» **TRY IT**
Only one stretch of the records below should be repeated. It starts with the line containing "free entry. -/" and goes on through the line containing "c.vec with queue", exactly as written.

» **DATA TO USE**
BEGIN

/-- Store a CSR. -/
def CoreState.setCsr (c : CoreState) (n v : Nat) : CoreState :=
  { c with cp := { c.cp with csr := tset c.cp.csr n (BitVec.ofNat 64 v) } }

/-- Set the program counter. -/
def CoreState.setPc (c : CoreState) (v : Nat) : CoreState := { c with cp := { c.cp with pc := BitVec.ofNat 64 v } }

/-- Move past an instruction of n bytes, which retires. -/
def CoreState.adv (c : CoreState) (n : Nat) : CoreState :=
  { c with cp := { c.cp with pc := c.cp.pc + BitVec.ofNat 64 n, instret := c.cp.instret + 1 } }

/-- Stall the processor. -/
def CoreState.setStall (c : CoreState) (t : CpStall) : CoreState := { c with cp := { c.cp with stall := t } }

/-- Take a trap: mepc, mcause, mtval and mstatus saved, machine mode, the pc at mtvec (PRESUMED from the RISC-V
privileged specification, log 24). -/
def CoreState.trap (c : CoreState) (cause tval : Nat) (intr : Bool) : CoreState :=
  let ms := c.csr 0x300
  let ms' := setNf (setNf (setNf ms 7 7 (nf ms 3 3)) 3 3 0) 12 11 (if c.cp.mach then 3 else 0)
  let tv := c.csr 0x305
  let base := tv / 4 * 4
  let c := (((c.setCsr 0x341 c.cp.pc.toNat).setCsr 0x342 (cause + b2n intr * 2 ^ 63)).setCsr 0x343 tval).setCsr 0x300 ms'
  let c := c.setPc (if intr && tv % 4 == 1 then base + 4 * cause else base)
  { c with cp := { c.cp with mach := true, stall := .none } }

/-- Is an interrupt pending whose bit is set in mie (R103). -/
def CoreState.wakes (c : CoreState) : Bool := c.pend.any (fun i => nbit (c.csr 0x304) i)

/-- Can the processor execute: out of reset and not stalled. -/
def CoreState.cpReady (c : CoreState) : Bool := c.cp.stall == .none && !c.cp.inReset

/-! ## The array-issue extension (R100–R102) -/

/-- Is a queue mask one that AQ.PUSH and AQ.TRY accept. -/
def aqMaskOk (m : BitVec 7) : Bool := bf m 6 5 == 0 && m != 0 && !(m.getLsbD 4 && bf m 3 0 != 0)

/-- Queues a mask names: 0–3 arrays, 4 the vector unit. -/
def aqNamed (m : BitVec 7) : List Nat := (List.range 5).filter (fun i => m.getLsbD i)

/-- Is a queue closed. -/
def CoreState.qClosed (c : CoreState) (i : Nat) : Bool := if i = 4 then c.vec.err else (c.arr i).err

/-- Has a queue no free entry. -/
def CoreState.qFull (c : CoreState) (i : Nat) : Bool :=
  if i = 4 then c.vec.queue.length ≥ 16 else (c.arr i).queue.length ≥ 16

/-- Place a word in a queue. -/
def CoreState.qPut (c : CoreState) (w : CW) (i : Nat) : CoreState :=
  if i = 4 then { c with vec := { c.vec with queue := c.vec.queue ++ [w] } }
  else c.setArr i { c.arr i with queue := (c.arr i).queue ++ [w] }

/-- AQ.PUSH: a bad mask is an illegal instruction, a closed queue traps with mcause 24, a full queue stalls, otherwise the
word is placed in every named queue (R100). -/
def CoreState.aqPushOp (c : CoreState) (m : BitVec 7) (w : CW) (rd : Nat) : CoreState :=
  if !aqMaskOk m then c.trap 2 0 false
  else
    let qs := aqNamed m
    if qs.any c.qClosed then { c with cp := { c.cp with stall := .none } }.trap 24 0 false
    else if qs.any c.qFull then c.setStall (.aqPush (BitVec.ofNat 5 m.toNat) w rd)
    else ((qs.foldl (fun c i => c.qPut w i) (c.setStall .none)).setXr rd 0).adv 4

END

» **EXPECTED OUTPUT**
/-- Has a queue no free entry. -/
def CoreState.qFull (c : CoreState) (i : Nat) : Bool :=
  if i = 4 then c.vec.queue.length ≥ 16 else (c.arr i).queue.length ≥ 16

/-- Place a word in a queue. -/
def CoreState.qPut (c : CoreState) (w : CW) (i : Nat) : CoreState :=
  if i = 4 then { c with vec := { c.vec with queue := c.vec.queue ++ [w] } }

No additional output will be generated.